Your goal – Beginning at the first line of the data, print each line exactly, stopping after the line that contains "if b.twTrip nn * 6553600 < tc then".

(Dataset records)
/-- The twin registers shown from its nodes. -/
def twinShow (b : Blk) (nn : Nat) : Blk :=
  let x := b.brt nn
  let s := b.f BERTH_TW_AMB.AMB_SRC nn
  let b := (b.setFi BERTH_TW_TC.TEMP nn (toInt ((x.tc : Rat) / 65536))).setFi BERTH_TW_TB.TEMP nn (toInt ((x.tb : Rat) / 65536))
  (b.setFi BERTH_TW_TA.TEMP nn (twinAmbient b nn)).setF BERTH_PSTAT.AMB_SUBST nn (b.f TS_STAT.BROKEN s)

/-- One update of a twin from the beat sum (R77, R468). -/
def twinStep (b : Blk) (nn : Nat) : Blk :=
  let x := b.brt nn
  let ta : Int := twinAmbient b nn
  if !twinConfigured b nn then b.setBrt nn { x with tc := ta * 65536, tb := ta * 65536 }
  else
    let deg (u : Int) : Rat := (u : Rat) / 65536000
    let tc := deg x.tc
    let tb := deg x.tb
    let r : Rat := (b.f BERTH_TW_R.R20 nn : Rat) / 1000000 * (1 + (b.f BERTH_TW_R.ALPHA nn : Rat) / 1000000 * (tc - 20))
    let e := r * (x.beat2 / 2000000)
    let qcb := (tc - tb) / ((b.f BERTH_TW_RTH.RCB nn : Rat) / 1000) * (8 / 1000000)
    let qba := (tb - (ta : Rat) / 1000) / ((b.f BERTH_TW_RTH.RBA nn : Rat) / 1000) * (8 / 1000000)
    let tc' := tc + (e - qcb) / ((b.f BERTH_TW_C.CC nn : Rat) / 10)
    let tb' := tb + (qcb - qba) / ((b.f BERTH_TW_C.CB nn : Rat) / 10)
    b.setBrt nn { x with tc := toInt (tc' * 65536000), tb := toInt (tb' * 65536000) }

/-- An update with its limits: WARN, TWIN_HOT and the twin trip (R80 to R82). DESIGN CHOICE: where the conductor is both at or above the
applied warning and below the applied re-arm temperature, WARN is set. A poisoned node computes nothing and raises ENGINE_POISON
(R327). -/
def twinTick (t : Nat) (b : Blk) (nn : Nat) : Blk :=
  let (word, b) := taskRead t b 5 (nn % 2)
  if word then taskPoison t b 5 (nn % 2) 4 .none else
  let b := twinShow (twinStep b nn) nn
  if !twinConfigured b nn then (b.setF BERTH_PSTAT.WARN nn 0).setF BERTH_PSTAT.TWIN_HOT nn 0
  else
    let tc := (b.brt nn).tc
    let b :=
      if b.twWarn nn * 6553600 ≤ tc then b.setF BERTH_PSTAT.WARN nn 1
      else if tc < b.twRearm nn * 6553600 then b.setF BERTH_PSTAT.WARN nn 0 else b
    if b.twTrip nn * 6553600 < tc then
      match b.found t (.berth nn) 5 (b.bst nn) with
      | some st =>
        if st = bINRUSH ∨ st = bON then berthTrip t b nn 5 st 3 24 else b.setF BERTH_PSTAT.TWIN_HOT nn 1
      | none => if b.bst nn = bINRUSH ∨ b.bst nn = bON then b else b.setF BERTH_PSTAT.TWIN_HOT nn 1
    else if tc < b.twTrip nn * 6553600 then b.setF BERTH_PSTAT.TWIN_HOT nn 0 else b

/-- The current sample of a berth delivered in tick `t` and sampled `d` ticks before: added to the beat of its sampling and to the
last samples, and the power of that tick taken with it (R44, R75, R76). -/
def currentTake (t d : Nat) (b : Blk) (nn : Nat) : Blk :=
  let s := b.sample nn
  let x := b.brt nn
  if b.fresh? t nn ∧ s.at_ + d = t then
    let i := b.berthAmps nn
    let past := decide (s.at_ / 16 < t / 16)
    b.setBrt nn { x with
      live2 := if past then x.live2 else x.live2 + i * i, beat2 := if past then x.beat2 + i * i else x.beat2
      last16 := (x.last16 ++ [(s.at_, i)]).drop (x.last16.length + 1 - 18)
      power := max 0 (x.drop * b.ampsRaw nn) }
  else b

/-- The registers of a slice at the end of a tick: VNET - VOUT of the tick, its current where it has arrived, the beat sum (R76), hold
and retry counters (R68, R91), a TRIP_I that is due. -/
def sliceTick (t : Nat) (b : Blk) (nn : Nat) : Blk :=
  let x := b.brt nn
  let drop : Rat := if b.meOn then (b.vnetRaw - b.voutRaw nn) / 1000 else 0
  let b := currentTake t 0 (b.setBrt nn { x with
    drop := drop, power := max 0 (drop * b.ampsRaw nn)
    psn := (b.sample 0x70).psn || (b.sample (0x20 + nn)).psn || ((b.sample nn).psn && (b.sample nn).at_ == t), vPrev := x.vNow, vNow := b.rawNow (0x20 + nn) * 2
    holdLeft := x.holdLeft - 1, winLeft := x.winLeft.map (· - 1) }) nn
  let x := b.brt nn
  tripCurrentRecord (if t % 16 = 15 then b.setBrt nn { x with live2 := 0, beat2 := x.live2 } else b) nn

/-- The berths' share of a tick after the samples: currents that arrive a tick after their sampling, gate loops, SOA terms on the power
of the tick before (R48), two twins (R77), the slices. `run` says of a token whether its gate loop's task ran (R24). -/
def berthsTick (t : Nat) (run : Nat → Bool) (b : Blk) : Blk :=
  let b := forAll 32 b fun nn b => currentTake t 1 b nn
  let b := forAll 32 b fun nn b =>
    let b := if b.bst nn = bINRUSH then gateLoop t (run (b.f BERTH_STATE.TOKEN nn)) b nn else b
    if b.bst nn = bINRUSH ∧ b.meOn then soaTick t b nn else b
  let b := pumpScale b
  let b := if b.meOn then forAll 2 b fun k b => twinTick t b (2 * (t % 16) + k) else b
  forAll 32 b fun nn b => sliceTick t b nn

/-- An EARLY berth still in INRUSH when the ME starts (R56). DESIGN CHOICE: the power that the SOA integrator uses in the first tick, the
integrator of the gate loop and its done count start at 0. -/
def meTakeover (b : Blk) : Blk :=
  forAll 32 { b with meOn := true } fun nn b =>
    if b.bst nn = bINRUSH then
      let x := b.brt nn
      let v : Int := toInt (x.vNow * 1000 * lsb)
      let p : Prof := { Prof.rest v with v := toInt ((x.vNow - x.vPrev) * 1000 * lsb) }
      let b := taskFresh 0 b 3 (b.f BERTH_STATE.TOKEN nn)
      b.setBrt nn { x with prof := p.plan (b.berthLim nn) (toInt (b.rawNow 0x70 * 2000 * lsb)), integ := 0, power := 0, drop := 0, done := 0 }
    else b

/-! Feeds -/

/-- The forward voltage of a feed below -REV_MV: gate off, FEED_REVERSE, REV_COUNT (R59). -/
def feedReverse (t : Nat) (b : Blk) (n : Nat) (uv : Int) : Blk :=
  if uv < -((b.f FEED_CFG.REV_MV n : Int) * 1000) ∧ !(b.fd n).blocked ∧ b.f FEED_STATUS.STATE n ≠ 3 then
    ((b.bump FEED_STATUS.REV_COUNT n).setF FEED_STATUS.STATE n 0).setFd n { blocked := true, rearm := 0 } |>.raise t 25 n
  else b

/-- The re-arm of a feed after 2 consecutive ticks above REARM_MV (R59). -/
def feedRearm (b : Blk) (n : Nat) : Blk :=
  if (b.fd n).blocked ∧ 2 ≤ (b.fd n).rearm then b.setFd n {} else b

/-- FORCE_OFF written (R61). -/
def feedForce (b : Blk) (n v : Nat) : Blk :=
  let b := b.setF FEED_CTL.FORCE_OFF n v
  if v % 2 = 1 then b.setF FEED_STATUS.STATE n 3
  else if b.f FEED_STATUS.STATE n = 3 then b.setF FEED_STATUS.STATE n 0 else b

/-- The feeds' share of a tick: the state shown (R58, R61) and the re-arm count (R59). -/
def feedsTick (b : Blk) : Blk :=
  forAll 2 b fun n b =>
    let fwd := b.sig (.feedFwd n)
    let x := b.fd n
    let b := b.setFd n { x with rearm := runN x.rearm (x.blocked && decide ((b.f FEED_CFG.REARM_MV n : Int) * 1000 < fwd)) }
    b.setF FEED_STATUS.STATE n
      (if b.on FEED_CTL.FORCE_OFF n then 3 else if x.blocked then 0
       else if (b.f FEED_CFG.FWD_MV n : Int) * 1000 < fwd then 2 else 1)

Reply –
/-- The twin registers shown from its nodes. -/
def twinShow (b : Blk) (nn : Nat) : Blk :=
  let x := b.brt nn
  let s := b.f BERTH_TW_AMB.AMB_SRC nn
  let b := (b.setFi BERTH_TW_TC.TEMP nn (toInt ((x.tc : Rat) / 65536))).setFi BERTH_TW_TB.TEMP nn (toInt ((x.tb : Rat) / 65536))
  (b.setFi BERTH_TW_TA.TEMP nn (twinAmbient b nn)).setF BERTH_PSTAT.AMB_SUBST nn (b.f TS_STAT.BROKEN s)

/-- One update of a twin from the beat sum (R77, R468). -/
def twinStep (b : Blk) (nn : Nat) : Blk :=
  let x := b.brt nn
  let ta : Int := twinAmbient b nn
  if !twinConfigured b nn then b.setBrt nn { x with tc := ta * 65536, tb := ta * 65536 }
  else
    let deg (u : Int) : Rat := (u : Rat) / 65536000
    let tc := deg x.tc
    let tb := deg x.tb
    let r : Rat := (b.f BERTH_TW_R.R20 nn : Rat) / 1000000 * (1 + (b.f BERTH_TW_R.ALPHA nn : Rat) / 1000000 * (tc - 20))
    let e := r * (x.beat2 / 2000000)
    let qcb := (tc - tb) / ((b.f BERTH_TW_RTH.RCB nn : Rat) / 1000) * (8 / 1000000)
    let qba := (tb - (ta : Rat) / 1000) / ((b.f BERTH_TW_RTH.RBA nn : Rat) / 1000) * (8 / 1000000)
    let tc' := tc + (e - qcb) / ((b.f BERTH_TW_C.CC nn : Rat) / 10)
    let tb' := tb + (qcb - qba) / ((b.f BERTH_TW_C.CB nn : Rat) / 10)
    b.setBrt nn { x with tc := toInt (tc' * 65536000), tb := toInt (tb' * 65536000) }

/-- An update with its limits: WARN, TWIN_HOT and the twin trip (R80 to R82). DESIGN CHOICE: where the conductor is both at or above the
applied warning and below the applied re-arm temperature, WARN is set. A poisoned node computes nothing and raises ENGINE_POISON
(R327). -/
def twinTick (t : Nat) (b : Blk) (nn : Nat) : Blk :=
  let (word, b) := taskRead t b 5 (nn % 2)
  if word then taskPoison t b 5 (nn % 2) 4 .none else
  let b := twinShow (twinStep b nn) nn
  if !twinConfigured b nn then (b.setF BERTH_PSTAT.WARN nn 0).setF BERTH_PSTAT.TWIN_HOT nn 0
  else
    let tc := (b.brt nn).tc
    let b :=
      if b.twWarn nn * 6553600 ≤ tc then b.setF BERTH_PSTAT.WARN nn 1
      else if tc < b.twRearm nn * 6553600 then b.setF BERTH_PSTAT.WARN nn 0 else b
    if b.twTrip nn * 6553600 < tc then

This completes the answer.